Mission Critical Systems: Mars Climate Orbiter
Navigating the Mistakes of Mars: A Deep Dive into the MCO's Errors and Lessons for Future Exploration
Background:
The Mars Climate Orbiter was one out of 3 probes sent to Mars for research by NASA’s Mars Surveyor program (NASA, 2019). The Mars Climate Orbiter was tasked with determining the weather, temperature, and atmospheric conditions of the planet (Wikipedia Contributors, 2018). The goal of the Mars Climate Orbiter was to work in tandem with the other space probes of the Mars Surveyor program to map the planet's surface and use atmospheric and hydrological data to determine if Mars could potentially sustain or has previously sustained life. The Mars Climate Orbiter was launched on December 11, 1998, and took around nine and a half months to reach its destination (ThinkReliability, n.d.).
Actual Incident / Disaster:
On September 23rd, 1999, the Mars Climate Orbiter reached the planet Mars and attempted to descend into the orbit of the planet slowly. The Mars Climate Orbiter descended 49 seconds earlier than what was expected by NASA and subsequently, NASA lost all communication with the probe after that point (Wikipedia Contributors, 2018). NASA continuously attempted to communicate with the space probe until September 25, 1999, with no success (Mars Climate Orbiter Mishap Investigation Board, 1999). The space probe is believed to have descended into the Martian atmosphere at a rate that was not sustainable and was permanently destroyed as a result (NASA, 2019).
Root Cause:
Following the disaster, NASA’s Mishap Investigation Board (MIB) held multiple meetings and briefings with the Lockheed Martin Astronautics team (who supplied software for the MCO) to determine the root cause of the MCO’s failure. It was determined that a file named “Small Forces” was coded to use English units for data instead of the metric system.
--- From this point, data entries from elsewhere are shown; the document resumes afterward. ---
-- ==== Sys2Proof/Proofs/Decoder.lean ====
section
/-! PROOFS. Proofs/Decoder.lean: the decoder of spec/30_encoding.md as a map of the first words (R105, R106), and what a first word of
each format decodes to (R101, R107, R110). -/

namespace Sys2Proof

/-! ## Ranges of first words (R106) -/

/-- The first words from `lo` up to, and without, `hi`. -/
structure WordRange where
  lo : Nat
  hi : Nat

def WordRange.Holds (p : WordRange) (w : Word16) : Prop := p.lo ≤ w.toNat ∧ w.toNat < p.hi

/-- No word is in both ranges. -/
def WordRange.Apart (p q : WordRange) : Prop := p.hi ≤ q.lo ∨ q.hi ≤ p.lo

theorem WordRange.Apart.symm {p q : WordRange} (h : p.Apart q) : q.Apart p := Or.symm h

theorem WordRange.Apart.not_holds {p q : WordRange} {w : Word16} (h : p.Apart q) (hp : p.Holds w) : ¬q.Holds w := by
  unfold WordRange.Apart WordRange.Holds at *
  omega

/-- The ranges of the list follow one another, from `a` up to `b`, with no gap and no overlap. -/
def tiles : List WordRange → Nat → Nat → Bool
  | [], a, b => a == b
  | p :: ps, a, b => p.lo == a && decide (a ≤ p.hi) && tiles ps p.hi b

theorem tiles_cons_iff {p : WordRange} {ps : List WordRange} {a b : Nat} :
    tiles (p :: ps) a b = true ↔ p.lo = a ∧ a ≤ p.hi ∧ tiles ps p.hi b = true := by
  simp [tiles, and_assoc]

theorem exists_holds_of_tiles {ps : List WordRange} {a b : Nat} {w : Word16} (h : tiles ps a b = true) (ha : a ≤ w.toNat)
    (hb : w.toNat < b) : ∃ p ∈ ps, p.Holds w := by
  induction ps generalizing a with
  | nil =>
    have hab : a = b := by simpa [tiles] using h
    omega
  | cons p ps ih =>
    obtain ⟨hlo, -, hrest⟩ := tiles_cons_iff.1 h
    by_cases hp : w.toNat < p.hi
    · exact ⟨p, List.mem_cons_self, by omega, hp⟩
    · obtain ⟨q, hq, hw⟩ := ih hrest (by omega)
      exact ⟨q, List.mem_cons_of_mem p hq, hw⟩

theorem le_lo_of_tiles {ps : List WordRange} {a b : Nat} (h : tiles ps a b = true) : ∀ p ∈ ps, a ≤ p.lo := by
  induction ps generalizing a with
  | nil => simp
  | cons p ps ih =>
    obtain ⟨hlo, hhi, hrest⟩ := tiles_cons_iff.1 h
    rintro q (_ | ⟨_, hq⟩)
    · exact hlo.ge
    · exact hhi.trans (ih hrest q hq)

theorem pairwise_apart_of_tiles {ps : List WordRange} {a b : Nat} (h : tiles ps a b = true) : ps.Pairwise WordRange.Apart := by
  induction ps generalizing a with
  | nil => exact .nil
  | cons p ps ih =>
    obtain ⟨-, -, hrest⟩ := tiles_cons_iff.1 h
    exact .cons (fun q hq => .inl (le_lo_of_tiles hrest q hq)) (ih hrest)

/-! ## The words of a row (R105) -/

/-- A mask of leading ones clears the bits below it. -/
theorem toNat_and_leadingOnes {n : Nat} (v : BitVec n) (k : Nat) : (v &&& BitVec.allOnes n <<< k).toNat = v.toNat / 2 ^ k * 2 ^ k := by
  have hshift : v &&& BitVec.allOnes n <<< k = (v >>> k) <<< k := by
    ext i hi
    by_cases hik : i < k
    · simp [hik]
    · have hki : k + (i - k) = i := by omega
      simp [hik, hki, BitVec.getLsbD_eq_getElem hi]
  have hle : v.toNat / 2 ^ k * 2 ^ k ≤ v.toNat := Nat.div_mul_le_self _ _
  rw [hshift, BitVec.toNat_shiftLeft, BitVec.toNat_ushiftRight, Nat.shiftLeft_eq, Nat.shiftRight_eq_div_pow,
    Nat.mod_eq_of_lt (hle.trans_lt v.isLt)]

/-- A mask of leading ones matches the words of one range. -/
theorem and_leadingOnes_eq_iff {p : Word16} {k : Nat} (w : Word16) (hp : p &&& BitVec.allOnes 16 <<< k = p) :
    w &&& BitVec.allOnes 16 <<< k = p ↔ p.toNat ≤ w.toNat ∧ w.toNat < p.toNat + 2 ^ k := by
  have hpos : 0 < 2 ^ k := Nat.two_pow_pos k
  have hpat : p.toNat / 2 ^ k * 2 ^ k = p.toNat := by rw [← toNat_and_leadingOnes, hp]
  rw [← BitVec.toNat_inj, toNat_and_leadingOnes]
  conv_lhs => rw [← hpat]
  rw [Nat.mul_left_inj hpos.ne', Nat.div_eq_iff hpos, hpat]
  omega

/-- The range of the first words that a row matches. -/
def Row.range (r : Row) : WordRange := ⟨r.pat.toNat, r.pat.toNat + 2 ^ (16 - r.width)⟩

/-- Every mask is one of leading ones, as many as its opcode field is wide, and every match lies within its mask. -/
theorem opcodeRows_mask : ∀ r ∈ opcodeRows, r.mask = BitVec.allOnes 16 <<< (16 - r.width) ∧ r.pat &&& r.mask = r.pat := by decide

section
variable {r : Row} {w : Word16}

theorem Row.hits_iff_mask : r.hits w = true ↔ w &&& r.mask = r.pat := beq_iff_eq

theorem Row.hits_iff_range (hr : r ∈ opcodeRows) : r.hits w = true ↔ r.range.Holds w := by
  obtain ⟨hmask, hpat⟩ := opcodeRows_mask r hr
  rw [hmask] at hpat
  rw [Row.hits_iff_mask, hmask]
  exact and_leadingOnes_eq_iff w hpat

end

/-! ## The map of the first words (R106) -/

/-- The ranges that no row matches (R107, but for those of LFSR's words that fail its constraint). -/
def unclaimedRanges : List WordRange :=
  [⟨0x0001, 0x0003⟩, ⟨0x0014, 0x00FF⟩, ⟨0x0110, 0x0200⟩, ⟨0xE800, 0xEC00⟩, ⟨0xEE40, 0xEF00⟩]

def opcodeRanges : List WordRange := opcodeRows.map Row.range ++ unclaimedRanges

/-- The rows and the unclaimed ranges in the order of their words, as R106 lists them. -/
def opcodeMap : List WordRange := opcodeRanges.insertionSort fun p q => p.lo ≤ q.lo

/-- R106: every word has exactly one place in the map. -/
theorem tiles_opcodeMap : tiles opcodeMap 0 0x10000 = true := by decide

theorem opcodeMap_perm : opcodeMap.Perm opcodeRanges := List.perm_insertionSort _ _

theorem opcodeRanges_apart : opcodeRanges.Pairwise WordRange.Apart :=
  (opcodeMap_perm.pairwise_iff WordRange.Apart.symm).1 (pairwise_apart_of_tiles tiles_opcodeMap)

section
variable {r q : Row} {w : Word16}

/-- R105: no word matches two rows. -/
theorem Row.eq_of_hits (hr : r ∈ opcodeRows) (hq : q ∈ opcodeRows) (hrw : r.hits w = true) (hqw : q.hits w = true) : r = q := by
  by_contra hne
  obtain ⟨hrows, -, -⟩ := List.pairwise_append.1 opcodeRanges_apart
  have hsymm : Std.Symm fun r q : Row => r.range.Apart q.range := ⟨fun _ _ => WordRange.Apart.symm⟩
  have hapart : r.range.Apart q.range := (List.pairwise_map.1 hrows).forall hr hq hne
  exact hapart.not_holds ((Row.hits_iff_range hr).1 hrw) ((Row.hits_iff_range hq).1 hqw)

/-- An unclaimed word matches no row. -/
theorem not_hits_of_unclaimed {p : WordRange} (hp : p ∈ unclaimedRanges) (hw : p.Holds w) (hr : r ∈ opcodeRows) :
    ¬r.hits w = true := by
  obtain ⟨-, -, hapart⟩ := List.pairwise_append.1 opcodeRanges_apart
  rw [Row.hits_iff_range hr]
  exact (hapart r.range (List.mem_map_of_mem hr) p hp).symm.not_holds hw

/-- R106: every word is a row's, or unclaimed. -/
theorem hits_or_unclaimed (w : Word16) : (∃ r ∈ opcodeRows, r.hits w = true) ∨ ∃ p ∈ unclaimedRanges, p.Holds w := by
  obtain ⟨p, hp, hw⟩ := exists_holds_of_tiles tiles_opcodeMap w.toNat.zero_le w.isLt
  rcases List.mem_append.1 (opcodeMap_perm.mem_iff.1 hp) with h | h
  · obtain ⟨r, hr, rfl⟩ := List.mem_map.1 h
    exact .inl ⟨r, hr, (Row.hits_iff_range hr).2 hw⟩
  · exact .inr ⟨p, h, hw⟩

end

/-! ## What a word decodes to (R105) -/

section
variable {r : Row} {w : Word16}

/-- The row that a word matches decodes it; a word that fails the row's constraint is unrecognized (R107). -/
theorem decode_of_hits (hr : r ∈ opcodeRows) (hw : r.hits w = true) : decode w = (r.build w).getD .nop := by
  unfold decode
  cases hfound : opcodeRows.findSome? fun q => if q.hits w then q.build w else none with
  | none =>
    have hnone := List.findSome?_eq_none_iff.1 hfound r hr
    rw [if_pos hw] at hnone
    rw [hnone]
  | some i =>
    obtain ⟨q, hq, hqi⟩ := List.exists_of_findSome?_eq_some hfound
    obtain ⟨hqw, hbuild⟩ := Option.ite_none_right_eq_some.1 hqi
    rw [Row.eq_of_hits hr hq hw hqw, hbuild]

theorem decode_of_unclaimed {p : WordRange} (hp : p ∈ unclaimedRanges) (hw : p.Holds w) : decode w = .nop := by
  have hnone : (opcodeRows.findSome? fun r => if r.hits w then r.build w else none) = none := by
    rw [List.findSome?_eq_none_iff]
    intro r hr
    exact if_neg (not_hits_of_unclaimed hp hw hr)
  rw [decode, hnone, Option.getD_none]

end

/-! ## Every format, said once (R101, R107, R110) -/

/-- R107: a word is unrecognized when it fails LFSR's constraint (R110), or when no row matches it. -/
def Unrecognized (w : Word16) : Prop :=
  (w &&& 0xFFC0#16 = 0xEE00#16 ∧ fieldFsr w = 3#2) ∨ ∃ p ∈ unclaimedRanges, p.Holds w

/-- What a first word may decode to: the instructions of two words, with the fields that the second word supplies 0; NOP; or another
instruction of one word. -/
inductive FirstWord (w : Word16) : Instr → Prop where
  | call (h : w &&& 0xFE00#16 = 0xEC00#16) : FirstWord w (.call (0#12 ++ fieldLow8 w) (fieldS 8 w))
  | goto (h : w &&& 0xFF00#16 = 0xEF00#16) : FirstWord w (.goto (0#12 ++ fieldLow8 w))
  | movff (h : w &&& 0xF000#16 = 0xC000#16) : FirstWord w (.movff (fieldLow12 w) 0#12)
  | lfsr (h : w &&& 0xFFC0#16 = 0xEE00#16) (hf : fieldFsr w ≠ 3#2) : FirstWord w (.lfsr (fieldFsr w) (fieldLow4 w ++ 0#8))
  | nop (h : w = 0x0000#16 ∨ w &&& 0xF000#16 = 0xF000#16 ∨ Unrecognized w) : FirstWord w .nop
  | oneWord {i : Instr} (hi : i.wellFormed = true) (hone : i.twoWord = false) (hne : i ≠ .nop) : FirstWord w i

/-- A row whose every word is an instruction of one word other than NOP. -/
def Row.Plain (r : Row) : Prop := ∀ w, ∃ i, r.build w = some i ∧ i.wellFormed = true ∧ i.twoWord = false ∧ i ≠ .nop

/-- The rows that are not plain: the four of two words and the two of NOP. -/
def specialRows : List Row := [rowCall, rowGoto, rowMovff, rowLfsr, rowInh 0x0000#16 .nop, rowNopx]

theorem plain_or_special : ∀ r ∈ opcodeRows, r.Plain ∨ r ∈ specialRows := by
  intro r hr
  fin_cases hr
  -- The plain rows build a term of one constructor; what is left are the six special ones.
  all_goals try exact .inl fun _ => ⟨_, rfl, rfl, rfl, fun h => Instr.noConfusion h⟩
  all_goals exact .inr (by simp [specialRows])

theorem specialRows_subset : specialRows ⊆ opcodeRows := by
  simp only [specialRows, opcodeRows, rowsInherent, rowsLow8, rowsByteA, rowsWidth4, List.cons_subset, List.nil_subset,
    List.mem_append, List.mem_cons, true_or, or_true, and_self]

section
variable {w : Word16}

theorem decode_of_special {r : Row} (hr : r ∈ specialRows) (hw : w &&& r.mask = r.pat) : decode w = (r.build w).getD .nop :=
  decode_of_hits (specialRows_subset hr) (Row.hits_iff_mask.2 hw)

theorem decode_call (h : w &&& 0xFE00#16 = 0xEC00#16) : decode w = .call (0#12 ++ fieldLow8 w) (fieldS 8 w) :=
  decode_of_special (r := rowCall) (by simp [specialRows]) h

theorem decode_goto (h : w &&& 0xFF00#16 = 0xEF00#16) : decode w = .goto (0#12 ++ fieldLow8 w) :=
  decode_of_special (r := rowGoto) (by simp [specialRows]) h

theorem decode_movff (h : w &&& 0xF000#16 = 0xC000#16) : decode w = .movff (fieldLow12 w) 0#12 :=
  decode_of_special (r := rowMovff) (by simp [specialRows]) h

theorem decode_nopx (h : w &&& 0xF000#16 = 0xF000#16) : decode w = .nop :=
  decode_of_special (r := rowNopx) (by simp [specialRows]) h

theorem decode_lfsr (h : w &&& 0xFFC0#16 = 0xEE00#16) :
    decode w = if fieldFsr w = 3#2 then .nop else .lfsr (fieldFsr w) (fieldLow4 w ++ 0#8) := by
  rw [decode_of_special (r := rowLfsr) (by simp [specialRows]) h]
  by_cases hf : fieldFsr w = 3#2 <;> simp [rowLfsr, hf]

theorem decode_unrecognized (h : Unrecognized w) : decode w = .nop := by
  rcases h with ⟨hw, hf⟩ | ⟨p, hp, hw⟩
  · rw [decode_lfsr hw, if_pos hf]
  · exact decode_of_unclaimed hp hw

/-- R105: the decoder, inverted: the word of each format, and nothing else, decodes to an instruction of that format. -/
theorem decode_firstWord (w : Word16) : FirstWord w (decode w) := by
  rcases hits_or_unclaimed w with ⟨r, hr, hw⟩ | ⟨p, hp, hw⟩
  · rcases plain_or_special r hr with hplain | hspecial
    · obtain ⟨i, hbuild, hi, hone, hne⟩ := hplain w
      rw [decode_of_hits hr hw, hbuild]
      exact .oneWord hi hone hne
    · rw [Row.hits_iff_mask] at hw
      simp only [specialRows, List.mem_cons, List.not_mem_nil, or_false] at hspecial
      rcases hspecial with rfl | rfl | rfl | rfl | rfl | rfl
      · rw [decode_call hw]
        exact .call hw
      · rw [decode_goto hw]
        exact .goto hw
      · rw [decode_movff hw]
        exact .movff hw
      · rw [decode_lfsr hw]
        split
        · next hf => exact .nop (.inr (.inr (.inl ⟨hw, hf⟩)))
        · next hf => exact .lfsr hw hf
      · have hzero : w = 0x0000#16 := BitVec.and_allOnes.symm.trans hw
        rw [hzero]
        exact .nop (.inl rfl)
      · rw [decode_nopx hw]
        exact .nop (.inr (.inl hw))
  · rw [decode_of_unclaimed hp hw]
    exact .nop (.inr (.inr (.inr ⟨p, hp, hw⟩)))

theorem firstWord_of_decode {i : Instr} (h : decode w = i) : FirstWord w i := h ▸ decode_firstWord w

end

end Sys2Proof
end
This caused the output from the “Small Forces” file to be represented in English units as well, which caused errors in the trajectory of the Mars Climate Orbiter (Mars Climate Orbiter Mishap Investigation Board, 1999).
Possible Prevention:
Despite the complexity of the disaster and the technology behind the MCO, this mishap could have been more easily discovered and prevented if NASA had taken more time with the integration of all the distinct components that were behind the MCO and the Mars Surveyor Program (Jet Propulsion Laboratory, 1999).
Possible Cause - Requirements:
Software requirements are an immensely important component in the development cycle of any piece of software as it specifically states and defines the purposes of the system, its constraints and conditions. When programming software, the requirements must be continually referred to, and the software produced must conform to every requirement stated by the SRS. Unfortunately, it was determined that a failure to follow the requirements outlined in the Software Interface Specification (SIS) led to the “Small Forces” file being coded to output English units instead of the required metric output (Mars Climate Orbiter Mishap Investigation Board, 1999). This was not acceptable, especially for an agency such as NASA flying millions of dollars of equipment to another planet for the sake of humanity.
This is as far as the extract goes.